> [PROBLEM STATEMENT] When you reach the line containing "def Dev.showRate (d" in the entries below, begin reproducing lines exactly, and stop once the line containing "d.tbu with ppsActive" is done.

> [EXERCISE INPUT]
BEGIN

-- ==== Sys2Proof/Machine/Timebase.lean ====
section
/-! DEFINITION. The timebase (04_timebase.md R83 to R114, and time from the partner, R332, R333): the time scale, sources, discipline,
holdover, refusal and step, pulses, compare units, PTP frames that depart. Offsets are in ns. -/
namespace Sys2Proof.Machine

def Dev.source (d : Dev) (n : Nat) : SourceDev := Assoc.get {} d.tbu.srcs n
def Dev.putSource (d : Dev) (n : Nat) (x : SourceDev) : Dev := { d with tbu := { d.tbu with srcs := Assoc.set {} d.tbu.srcs n x } }

/-- TBU.STATE fields: 0 FREERUN, 1 LOCKED, 2 SLEWING, 3 HOLDOVER; the selected source; the refused source. -/
def tbuState (d : Dev) : Nat := d.f TBU.STATE 0 2
def tbuSrc (d : Dev) : Nat := d.f TBU.STATE 4 3
def refusedSrc (d : Dev) : Nat := d.f TBU.STATE 24 3
def stepPending (d : Dev) : Bool := d.b TBU.STATE 9

/-! ### The scale and its rate (R84, R92) -/

/-- The phase correction left at a tick, in 10^-6 ns: worked off at SLEW.PPM, 5 PPM of these a tick (R92). -/
def leftAt (c : Cfg) (d : Dev) (t : Nat) : Int :=
  let done : Int := 5 * c.f TBU.SLEW 0 7 * (t - d.tbu.leftTick : Nat)
  if 0 ≤ d.tbu.left then max 0 (d.tbu.left - done) else min 0 (d.tbu.left + done)
def leftNow (c : Cfg) (d : Dev) : Int := leftAt c d d.tick

/-- RATE = round((f + p) × 5 × 2^32), clamped to 500 ppm; p is smaller in the last tick, so that the correction ends exactly (R84,
R92). -/
def Dev.showRate (d : Dev) (c : Cfg) : Dev :=
  let l := leftNow c d
  let p : Int := (if 0 ≤ l then 1 else -1) * min (c.f TBU.SLEW 0 7 * 10 ^ 12 : Nat) (l.natAbs * 10 ^ 12 / 5)
  let r : Int := (2 * (d.tbu.f + p) * 5 * 2 ^ 32 + 10 ^ 18) / (2 * 10 ^ 18)
  d.putI TBU.RATE (clampI r (-10737418) 10737418)

/-- The grandmaster's clockClass as the client port heard it (R96). -/
def gmClass (c : Cfg) (d : Dev) : Nat :=
  match (d.port (c.f TBU.SRC_CFG 4 2)).announce with
  | none => 248
  | some a => a.2 / 2 ^ 112 % 256

def Dev.ppsLevel (d : Dev) (out : Nat) (v : Bool) : Dev :=
  { d with tbu := { d.tbu with ppsActive := Assoc.set false d.tbu.ppsActive out v } }

/-- A PPS output is squelched: MODE 1 with SQUELCH while the clockClass is 187 or 248 (R106). -/
def squelched (c : Cfg) (d : Dev) (out : Nat) : Bool :=
  c.f (TBU.PPS_CFG out) 0 2 = 1 && c.b (TBU.PPS_CFG out) 3 && (d.f TBU.STATE 16 8 = 187 || d.f TBU.STATE 16 8 = 248)

/-- CLOCK_CLASS of Table 4.2; under R332 the active's class. A squelched PPS output rests (R106). -/
def Dev.tbuClass (d : Dev) (c : Cfg) : Dev :=
  let v := if tbuState d = 0 then 248
    else if tbuState d = 3 then (if d.b TBU.STATE 11 then 187 else 7)
    else if tbuSrc d = 2 then gmClass c d
    else if tbuSrc d = 6 then (match d.prc.partnerTime with | some p => p.2 | none => 248)
    else 6
  let d := d.putF TBU.STATE 16 8 v
  [0, 1].foldl (fun (d : Dev) o => if squelched c d o then d.ppsLevel o false else d) d

/-- A refusal ends: CONSISTENT, JUMP_REFUSED and REFUSED_SRC clear, and the source may be taken again (R97, R98). -/
def Dev.clearRefusal (d : Dev) : Dev :=
  let n := refusedSrc d
  ((((d.putSource n { d.source n with refused := false }).putB TBU.STATE 8 false).putF TBU.STATE 12 4 0)).putF TBU.STATE 24 3 0

/-- LOCKED to a source of higher priority than the refused one ends the refusal (R98). -/
def Dev.outranked (d : Dev) : Dev :=
  if d.b TBU.STATE 8 && tbuState d = 1 && decide (tbuSrc d < refusedSrc d) then d.clearRefusal else d

/-- k of R92 in thousandths. -/
def loopGain (c : Cfg) : Int := [61, 172, 467, 848].getD (c.f TBU.SLEW 8 2) 0

/-- An offset within JUMP_THR, of reference instant `ref`, disciplines the scale (R92). -/
def Dev.steer (d : Dev) (c : Cfg) (theta : Int) (ref : Nat) : Dev :=
  let f := if d.tbu.firstOffset then d.tbu.f else d.tbu.f + loopGain c * (theta * 1000000 - leftAt c d ref)
  let d := { d with tbu := { d.tbu with f := f, left := theta * 1000000, leftTick := d.tick, firstOffset := false } }
  (((d.putF TBU.STATE 0 2 (if theta = 0 then 1 else 2)).showRate c).outranked).tbuClass c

END

> [FINAL ANSWER]
def Dev.showRate (d : Dev) (c : Cfg) : Dev :=
  let l := leftNow c d
  let p : Int := (if 0 ≤ l then 1 else -1) * min (c.f TBU.SLEW 0 7 * 10 ^ 12 : Nat) (l.natAbs * 10 ^ 12 / 5)
  let r : Int := (2 * (d.tbu.f + p) * 5 * 2 ^ 32 + 10 ^ 18) / (2 * 10 ^ 18)
  d.putI TBU.RATE (clampI r (-10737418) 10737418)

/-- The grandmaster's clockClass as the client port heard it (R96). -/
def gmClass (c : Cfg) (d : Dev) : Nat :=
  match (d.port (c.f TBU.SRC_CFG 4 2)).announce with
  | none => 248
  | some a => a.2 / 2 ^ 112 % 256

def Dev.ppsLevel (d : Dev) (out : Nat) (v : Bool) : Dev :=
  { d with tbu := { d.tbu with ppsActive := Assoc.set false d.tbu.ppsActive out v } }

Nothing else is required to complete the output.